Stored items:
::::::::
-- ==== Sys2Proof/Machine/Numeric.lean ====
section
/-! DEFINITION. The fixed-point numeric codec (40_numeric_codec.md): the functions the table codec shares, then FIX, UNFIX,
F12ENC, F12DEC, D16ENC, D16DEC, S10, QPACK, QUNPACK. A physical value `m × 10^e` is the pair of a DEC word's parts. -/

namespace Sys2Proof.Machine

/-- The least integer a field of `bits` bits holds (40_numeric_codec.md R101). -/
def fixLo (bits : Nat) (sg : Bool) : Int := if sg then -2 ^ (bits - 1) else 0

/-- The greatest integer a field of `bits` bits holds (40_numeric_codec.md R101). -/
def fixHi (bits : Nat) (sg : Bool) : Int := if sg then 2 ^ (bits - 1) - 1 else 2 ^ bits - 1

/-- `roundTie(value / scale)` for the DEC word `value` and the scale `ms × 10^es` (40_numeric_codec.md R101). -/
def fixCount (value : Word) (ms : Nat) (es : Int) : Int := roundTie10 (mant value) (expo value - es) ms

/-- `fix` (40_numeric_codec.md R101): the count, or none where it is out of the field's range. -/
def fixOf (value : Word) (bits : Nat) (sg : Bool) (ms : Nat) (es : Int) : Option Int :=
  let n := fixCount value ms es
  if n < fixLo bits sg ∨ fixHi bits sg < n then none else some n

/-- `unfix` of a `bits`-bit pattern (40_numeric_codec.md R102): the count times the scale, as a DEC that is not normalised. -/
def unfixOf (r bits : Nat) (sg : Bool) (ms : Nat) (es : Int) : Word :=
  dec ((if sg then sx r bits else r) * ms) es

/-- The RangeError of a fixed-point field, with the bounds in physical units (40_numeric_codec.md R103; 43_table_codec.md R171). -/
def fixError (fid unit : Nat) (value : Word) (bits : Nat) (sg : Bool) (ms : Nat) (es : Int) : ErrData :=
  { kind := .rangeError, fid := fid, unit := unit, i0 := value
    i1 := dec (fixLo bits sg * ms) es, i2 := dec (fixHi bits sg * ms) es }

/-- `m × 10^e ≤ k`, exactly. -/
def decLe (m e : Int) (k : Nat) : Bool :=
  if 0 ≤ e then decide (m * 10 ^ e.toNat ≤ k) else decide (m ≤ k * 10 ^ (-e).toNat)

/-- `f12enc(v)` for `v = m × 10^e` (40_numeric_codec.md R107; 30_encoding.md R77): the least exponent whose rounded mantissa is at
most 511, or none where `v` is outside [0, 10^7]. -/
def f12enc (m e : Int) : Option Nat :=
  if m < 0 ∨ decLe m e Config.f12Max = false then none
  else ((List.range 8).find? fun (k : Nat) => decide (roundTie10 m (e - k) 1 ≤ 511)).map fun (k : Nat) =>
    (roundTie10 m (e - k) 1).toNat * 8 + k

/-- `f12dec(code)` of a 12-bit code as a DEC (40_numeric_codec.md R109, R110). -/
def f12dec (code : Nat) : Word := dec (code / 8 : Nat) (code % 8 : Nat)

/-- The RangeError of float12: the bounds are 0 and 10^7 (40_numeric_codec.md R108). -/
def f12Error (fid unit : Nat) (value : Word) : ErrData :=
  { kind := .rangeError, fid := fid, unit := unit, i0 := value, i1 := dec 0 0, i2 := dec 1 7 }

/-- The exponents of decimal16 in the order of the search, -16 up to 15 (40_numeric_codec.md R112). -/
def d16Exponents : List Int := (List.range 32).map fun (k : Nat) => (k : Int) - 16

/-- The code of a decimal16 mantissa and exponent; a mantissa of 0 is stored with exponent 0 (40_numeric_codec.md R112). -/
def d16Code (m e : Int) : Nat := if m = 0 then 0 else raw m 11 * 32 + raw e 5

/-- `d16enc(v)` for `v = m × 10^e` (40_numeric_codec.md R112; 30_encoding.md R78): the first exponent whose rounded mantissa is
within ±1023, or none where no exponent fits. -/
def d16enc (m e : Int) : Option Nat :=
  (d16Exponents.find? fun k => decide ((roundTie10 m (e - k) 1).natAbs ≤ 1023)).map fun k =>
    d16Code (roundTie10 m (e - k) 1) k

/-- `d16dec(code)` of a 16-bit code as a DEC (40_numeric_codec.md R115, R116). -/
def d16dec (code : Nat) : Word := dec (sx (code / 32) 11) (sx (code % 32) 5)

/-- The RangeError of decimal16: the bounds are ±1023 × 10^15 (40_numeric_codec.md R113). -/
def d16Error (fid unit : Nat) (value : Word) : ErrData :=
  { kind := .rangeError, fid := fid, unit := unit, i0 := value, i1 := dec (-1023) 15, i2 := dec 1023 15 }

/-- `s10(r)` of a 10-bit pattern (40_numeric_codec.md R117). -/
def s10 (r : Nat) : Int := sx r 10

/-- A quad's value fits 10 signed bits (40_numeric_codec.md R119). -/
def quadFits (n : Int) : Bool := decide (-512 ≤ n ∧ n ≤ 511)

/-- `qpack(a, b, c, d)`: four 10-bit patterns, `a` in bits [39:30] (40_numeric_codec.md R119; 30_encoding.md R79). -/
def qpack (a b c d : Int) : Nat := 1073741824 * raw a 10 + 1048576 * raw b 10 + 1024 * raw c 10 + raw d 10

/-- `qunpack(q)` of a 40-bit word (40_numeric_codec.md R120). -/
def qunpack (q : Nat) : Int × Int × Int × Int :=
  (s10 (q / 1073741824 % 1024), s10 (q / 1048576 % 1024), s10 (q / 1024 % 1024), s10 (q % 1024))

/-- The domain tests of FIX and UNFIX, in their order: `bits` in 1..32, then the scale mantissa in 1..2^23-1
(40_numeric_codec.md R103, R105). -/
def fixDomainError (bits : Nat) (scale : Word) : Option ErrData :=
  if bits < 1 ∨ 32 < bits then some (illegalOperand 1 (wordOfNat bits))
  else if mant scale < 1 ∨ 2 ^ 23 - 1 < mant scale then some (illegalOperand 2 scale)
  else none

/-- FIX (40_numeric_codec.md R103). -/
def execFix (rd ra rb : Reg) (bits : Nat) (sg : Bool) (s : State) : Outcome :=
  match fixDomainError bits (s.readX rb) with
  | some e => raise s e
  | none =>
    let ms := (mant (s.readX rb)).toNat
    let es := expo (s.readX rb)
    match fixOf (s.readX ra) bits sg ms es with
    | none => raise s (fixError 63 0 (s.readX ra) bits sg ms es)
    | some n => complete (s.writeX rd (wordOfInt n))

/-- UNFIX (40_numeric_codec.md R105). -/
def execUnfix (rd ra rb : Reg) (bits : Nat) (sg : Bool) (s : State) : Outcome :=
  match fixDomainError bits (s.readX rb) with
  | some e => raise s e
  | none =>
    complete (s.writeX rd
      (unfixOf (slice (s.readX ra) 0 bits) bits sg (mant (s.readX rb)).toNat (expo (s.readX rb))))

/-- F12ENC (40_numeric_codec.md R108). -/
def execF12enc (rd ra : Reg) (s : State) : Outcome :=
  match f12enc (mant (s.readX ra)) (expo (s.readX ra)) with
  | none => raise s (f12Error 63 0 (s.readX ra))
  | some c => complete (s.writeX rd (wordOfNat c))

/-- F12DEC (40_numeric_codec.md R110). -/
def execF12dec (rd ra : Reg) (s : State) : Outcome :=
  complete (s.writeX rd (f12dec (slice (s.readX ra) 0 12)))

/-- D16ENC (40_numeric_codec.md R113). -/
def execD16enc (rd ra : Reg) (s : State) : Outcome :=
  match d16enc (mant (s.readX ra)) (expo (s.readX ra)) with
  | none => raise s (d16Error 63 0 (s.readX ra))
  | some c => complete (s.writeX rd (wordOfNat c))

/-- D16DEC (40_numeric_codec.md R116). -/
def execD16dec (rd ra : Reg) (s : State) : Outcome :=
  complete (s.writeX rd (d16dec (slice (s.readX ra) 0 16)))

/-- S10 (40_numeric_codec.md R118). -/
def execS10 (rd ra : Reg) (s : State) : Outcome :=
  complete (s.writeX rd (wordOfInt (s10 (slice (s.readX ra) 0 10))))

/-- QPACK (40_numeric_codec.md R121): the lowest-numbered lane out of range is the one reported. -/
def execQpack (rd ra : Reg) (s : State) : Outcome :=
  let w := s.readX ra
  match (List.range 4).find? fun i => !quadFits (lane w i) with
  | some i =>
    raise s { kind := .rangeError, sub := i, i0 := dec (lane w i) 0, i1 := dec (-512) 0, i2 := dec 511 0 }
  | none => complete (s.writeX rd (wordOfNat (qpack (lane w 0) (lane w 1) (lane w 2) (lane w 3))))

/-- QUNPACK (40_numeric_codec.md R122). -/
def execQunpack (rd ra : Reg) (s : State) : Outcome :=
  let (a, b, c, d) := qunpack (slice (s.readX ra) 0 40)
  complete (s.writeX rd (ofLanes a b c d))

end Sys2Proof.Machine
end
::::::::
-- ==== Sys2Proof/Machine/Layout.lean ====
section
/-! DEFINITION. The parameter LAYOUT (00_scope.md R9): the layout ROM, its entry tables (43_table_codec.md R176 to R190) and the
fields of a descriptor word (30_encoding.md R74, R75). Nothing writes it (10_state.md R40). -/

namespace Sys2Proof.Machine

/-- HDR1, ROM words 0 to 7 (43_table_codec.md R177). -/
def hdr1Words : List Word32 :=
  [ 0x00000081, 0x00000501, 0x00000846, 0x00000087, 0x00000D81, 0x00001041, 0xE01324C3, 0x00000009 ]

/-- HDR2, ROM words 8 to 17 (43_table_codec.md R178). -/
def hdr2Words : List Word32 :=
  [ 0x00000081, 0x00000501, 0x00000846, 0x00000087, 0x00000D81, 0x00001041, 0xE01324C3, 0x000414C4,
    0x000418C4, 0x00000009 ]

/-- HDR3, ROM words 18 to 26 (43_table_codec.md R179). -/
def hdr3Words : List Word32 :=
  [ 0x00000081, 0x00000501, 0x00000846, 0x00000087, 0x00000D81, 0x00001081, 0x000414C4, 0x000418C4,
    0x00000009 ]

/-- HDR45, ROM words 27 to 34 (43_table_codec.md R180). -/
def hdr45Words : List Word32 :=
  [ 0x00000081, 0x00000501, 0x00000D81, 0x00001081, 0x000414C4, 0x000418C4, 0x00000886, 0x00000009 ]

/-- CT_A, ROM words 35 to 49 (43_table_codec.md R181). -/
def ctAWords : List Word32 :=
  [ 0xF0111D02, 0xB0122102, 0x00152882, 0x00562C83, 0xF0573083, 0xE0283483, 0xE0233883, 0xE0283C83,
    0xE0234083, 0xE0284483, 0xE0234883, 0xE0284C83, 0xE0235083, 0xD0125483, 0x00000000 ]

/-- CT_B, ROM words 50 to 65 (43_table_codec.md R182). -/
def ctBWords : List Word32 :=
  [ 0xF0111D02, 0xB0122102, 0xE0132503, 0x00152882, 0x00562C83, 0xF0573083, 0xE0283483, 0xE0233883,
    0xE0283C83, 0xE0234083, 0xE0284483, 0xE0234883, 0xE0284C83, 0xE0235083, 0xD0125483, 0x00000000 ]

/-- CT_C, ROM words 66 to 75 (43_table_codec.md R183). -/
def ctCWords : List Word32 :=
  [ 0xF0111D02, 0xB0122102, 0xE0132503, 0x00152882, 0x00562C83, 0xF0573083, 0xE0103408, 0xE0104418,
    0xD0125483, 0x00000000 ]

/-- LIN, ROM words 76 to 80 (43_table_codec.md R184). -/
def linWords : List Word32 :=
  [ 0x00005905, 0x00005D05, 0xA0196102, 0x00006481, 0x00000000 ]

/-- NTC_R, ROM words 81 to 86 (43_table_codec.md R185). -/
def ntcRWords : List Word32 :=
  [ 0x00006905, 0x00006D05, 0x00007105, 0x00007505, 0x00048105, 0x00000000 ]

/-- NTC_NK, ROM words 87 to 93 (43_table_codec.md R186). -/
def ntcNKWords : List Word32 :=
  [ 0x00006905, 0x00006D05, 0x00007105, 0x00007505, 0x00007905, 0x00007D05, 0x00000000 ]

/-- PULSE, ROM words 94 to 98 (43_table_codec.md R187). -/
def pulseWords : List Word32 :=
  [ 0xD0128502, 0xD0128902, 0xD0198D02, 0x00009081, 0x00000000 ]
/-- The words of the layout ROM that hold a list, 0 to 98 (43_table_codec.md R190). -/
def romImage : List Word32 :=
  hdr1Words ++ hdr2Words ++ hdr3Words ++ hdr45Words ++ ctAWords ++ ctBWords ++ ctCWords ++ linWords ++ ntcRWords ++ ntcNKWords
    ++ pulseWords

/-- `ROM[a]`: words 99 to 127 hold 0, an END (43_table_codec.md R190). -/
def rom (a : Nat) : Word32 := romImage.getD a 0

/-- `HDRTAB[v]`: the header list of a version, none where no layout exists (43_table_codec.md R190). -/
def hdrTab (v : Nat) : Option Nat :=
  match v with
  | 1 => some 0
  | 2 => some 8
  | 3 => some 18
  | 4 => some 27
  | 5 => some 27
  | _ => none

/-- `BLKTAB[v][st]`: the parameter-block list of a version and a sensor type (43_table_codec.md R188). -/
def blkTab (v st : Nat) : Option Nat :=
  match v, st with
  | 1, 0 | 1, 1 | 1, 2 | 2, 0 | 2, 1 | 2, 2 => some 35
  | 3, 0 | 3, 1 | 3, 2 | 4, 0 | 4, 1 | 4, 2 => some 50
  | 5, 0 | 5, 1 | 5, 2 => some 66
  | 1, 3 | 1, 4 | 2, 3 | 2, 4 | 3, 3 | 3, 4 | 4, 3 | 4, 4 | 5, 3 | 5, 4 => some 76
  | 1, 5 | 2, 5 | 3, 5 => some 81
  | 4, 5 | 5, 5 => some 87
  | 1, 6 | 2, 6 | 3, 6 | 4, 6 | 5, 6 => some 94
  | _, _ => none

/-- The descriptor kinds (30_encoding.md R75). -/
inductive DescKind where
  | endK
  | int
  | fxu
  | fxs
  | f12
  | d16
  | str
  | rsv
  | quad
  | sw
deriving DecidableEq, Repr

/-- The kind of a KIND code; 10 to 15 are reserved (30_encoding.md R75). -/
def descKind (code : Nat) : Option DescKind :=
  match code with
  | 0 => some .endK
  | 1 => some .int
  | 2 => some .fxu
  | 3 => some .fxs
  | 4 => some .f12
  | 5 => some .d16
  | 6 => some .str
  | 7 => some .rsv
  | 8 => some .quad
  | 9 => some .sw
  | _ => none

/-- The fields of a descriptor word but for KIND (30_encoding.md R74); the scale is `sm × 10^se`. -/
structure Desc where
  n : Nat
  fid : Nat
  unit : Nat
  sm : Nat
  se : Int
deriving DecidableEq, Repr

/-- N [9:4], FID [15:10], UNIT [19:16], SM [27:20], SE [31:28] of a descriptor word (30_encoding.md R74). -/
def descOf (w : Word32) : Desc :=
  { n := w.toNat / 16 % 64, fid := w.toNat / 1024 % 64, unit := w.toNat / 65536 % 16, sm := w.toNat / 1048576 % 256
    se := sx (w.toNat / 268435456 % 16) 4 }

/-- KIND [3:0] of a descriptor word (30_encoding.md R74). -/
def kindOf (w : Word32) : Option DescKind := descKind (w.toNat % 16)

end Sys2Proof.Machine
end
::::::::
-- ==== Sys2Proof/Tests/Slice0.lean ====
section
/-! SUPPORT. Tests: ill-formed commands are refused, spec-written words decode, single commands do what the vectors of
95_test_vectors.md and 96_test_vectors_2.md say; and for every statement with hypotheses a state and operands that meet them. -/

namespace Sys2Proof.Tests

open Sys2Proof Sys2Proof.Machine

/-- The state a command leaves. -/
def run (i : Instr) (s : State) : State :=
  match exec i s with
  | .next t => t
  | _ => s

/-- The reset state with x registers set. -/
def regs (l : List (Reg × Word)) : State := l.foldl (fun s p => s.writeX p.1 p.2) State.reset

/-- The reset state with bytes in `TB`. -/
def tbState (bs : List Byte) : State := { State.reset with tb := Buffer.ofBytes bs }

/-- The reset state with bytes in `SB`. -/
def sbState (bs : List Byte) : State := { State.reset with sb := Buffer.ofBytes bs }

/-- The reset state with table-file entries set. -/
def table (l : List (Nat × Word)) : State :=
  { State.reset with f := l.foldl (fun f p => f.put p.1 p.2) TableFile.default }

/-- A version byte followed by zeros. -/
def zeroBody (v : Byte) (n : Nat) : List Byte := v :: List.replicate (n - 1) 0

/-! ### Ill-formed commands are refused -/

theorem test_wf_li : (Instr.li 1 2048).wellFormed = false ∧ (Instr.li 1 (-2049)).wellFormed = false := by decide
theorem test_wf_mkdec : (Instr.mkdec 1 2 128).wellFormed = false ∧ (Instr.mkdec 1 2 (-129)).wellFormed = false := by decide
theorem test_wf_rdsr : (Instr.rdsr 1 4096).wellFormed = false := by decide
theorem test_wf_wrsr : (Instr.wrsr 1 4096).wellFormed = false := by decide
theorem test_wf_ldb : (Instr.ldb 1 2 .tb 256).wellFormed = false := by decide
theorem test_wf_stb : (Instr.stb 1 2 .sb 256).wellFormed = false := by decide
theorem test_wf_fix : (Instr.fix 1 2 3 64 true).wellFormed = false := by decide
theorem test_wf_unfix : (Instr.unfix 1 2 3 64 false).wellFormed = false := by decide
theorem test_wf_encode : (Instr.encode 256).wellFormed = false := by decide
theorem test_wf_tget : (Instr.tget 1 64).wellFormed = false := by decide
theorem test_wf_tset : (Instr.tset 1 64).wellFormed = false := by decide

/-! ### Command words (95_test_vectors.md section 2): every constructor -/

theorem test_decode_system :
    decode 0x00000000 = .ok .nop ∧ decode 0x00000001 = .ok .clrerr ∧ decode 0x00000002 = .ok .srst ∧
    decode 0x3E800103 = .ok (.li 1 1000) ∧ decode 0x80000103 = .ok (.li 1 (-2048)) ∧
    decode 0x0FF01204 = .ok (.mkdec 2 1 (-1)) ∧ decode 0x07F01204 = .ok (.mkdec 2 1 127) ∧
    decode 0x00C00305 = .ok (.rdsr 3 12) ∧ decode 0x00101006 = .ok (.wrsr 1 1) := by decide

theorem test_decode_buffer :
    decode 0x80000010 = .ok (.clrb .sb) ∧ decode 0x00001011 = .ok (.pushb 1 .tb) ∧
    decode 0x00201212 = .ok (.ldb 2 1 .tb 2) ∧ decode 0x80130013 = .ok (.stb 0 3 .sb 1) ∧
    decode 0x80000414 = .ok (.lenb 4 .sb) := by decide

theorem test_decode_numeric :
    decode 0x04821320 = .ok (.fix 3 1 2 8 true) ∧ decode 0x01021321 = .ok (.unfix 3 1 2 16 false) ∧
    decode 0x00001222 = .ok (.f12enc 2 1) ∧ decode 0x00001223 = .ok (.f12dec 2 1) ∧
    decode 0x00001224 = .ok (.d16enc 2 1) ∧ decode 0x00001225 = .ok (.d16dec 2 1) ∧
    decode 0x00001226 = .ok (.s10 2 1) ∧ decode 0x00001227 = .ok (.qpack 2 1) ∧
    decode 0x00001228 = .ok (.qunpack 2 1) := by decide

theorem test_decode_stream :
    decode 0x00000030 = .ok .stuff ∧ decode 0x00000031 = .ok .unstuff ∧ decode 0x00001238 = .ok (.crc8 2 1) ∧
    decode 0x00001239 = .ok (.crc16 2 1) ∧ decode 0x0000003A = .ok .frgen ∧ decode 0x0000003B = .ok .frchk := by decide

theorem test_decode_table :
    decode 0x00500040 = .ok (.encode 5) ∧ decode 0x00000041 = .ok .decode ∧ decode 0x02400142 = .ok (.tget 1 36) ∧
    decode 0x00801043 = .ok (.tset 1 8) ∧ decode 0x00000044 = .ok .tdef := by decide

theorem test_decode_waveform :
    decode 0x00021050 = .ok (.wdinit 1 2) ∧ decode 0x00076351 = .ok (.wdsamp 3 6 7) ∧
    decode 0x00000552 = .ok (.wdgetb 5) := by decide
::::::::
> [EXERCISE BRIEF]: Starting at the line above that contains "def ctBWords : List", repeat each line exactly up to and including the line that contains "def romImage : List", and stop there.

> [THE ANSWER]:
def ctBWords : List Word32 :=
  [ 0xF0111D02, 0xB0122102, 0xE0132503, 0x00152882, 0x00562C83, 0xF0573083, 0xE0283483, 0xE0233883,
    0xE0283C83, 0xE0234083, 0xE0284483, 0xE0234883, 0xE0284C83, 0xE0235083, 0xD0125483, 0x00000000 ]

/-- CT_C, ROM words 66 to 75 (43_table_codec.md R183). -/
def ctCWords : List Word32 :=
  [ 0xF0111D02, 0xB0122102, 0xE0132503, 0x00152882, 0x00562C83, 0xF0573083, 0xE0103408, 0xE0104418,
    0xD0125483, 0x00000000 ]

/-- LIN, ROM words 76 to 80 (43_table_codec.md R184). -/
def linWords : List Word32 :=
  [ 0x00005905, 0x00005D05, 0xA0196102, 0x00006481, 0x00000000 ]

/-- NTC_R, ROM words 81 to 86 (43_table_codec.md R185). -/
def ntcRWords : List Word32 :=
  [ 0x00006905, 0x00006D05, 0x00007105, 0x00007505, 0x00048105, 0x00000000 ]

/-- NTC_NK, ROM words 87 to 93 (43_table_codec.md R186). -/
def ntcNKWords : List Word32 :=
  [ 0x00006905, 0x00006D05, 0x00007105, 0x00007505, 0x00007905, 0x00007D05, 0x00000000 ]

/-- PULSE, ROM words 94 to 98 (43_table_codec.md R187). -/
def pulseWords : List Word32 :=
  [ 0xD0128502, 0xD0128902, 0xD0198D02, 0x00009081, 0x00000000 ]
/-- The words of the layout ROM that hold a list, 0 to 98 (43_table_codec.md R190). -/
def romImage : List Word32 :=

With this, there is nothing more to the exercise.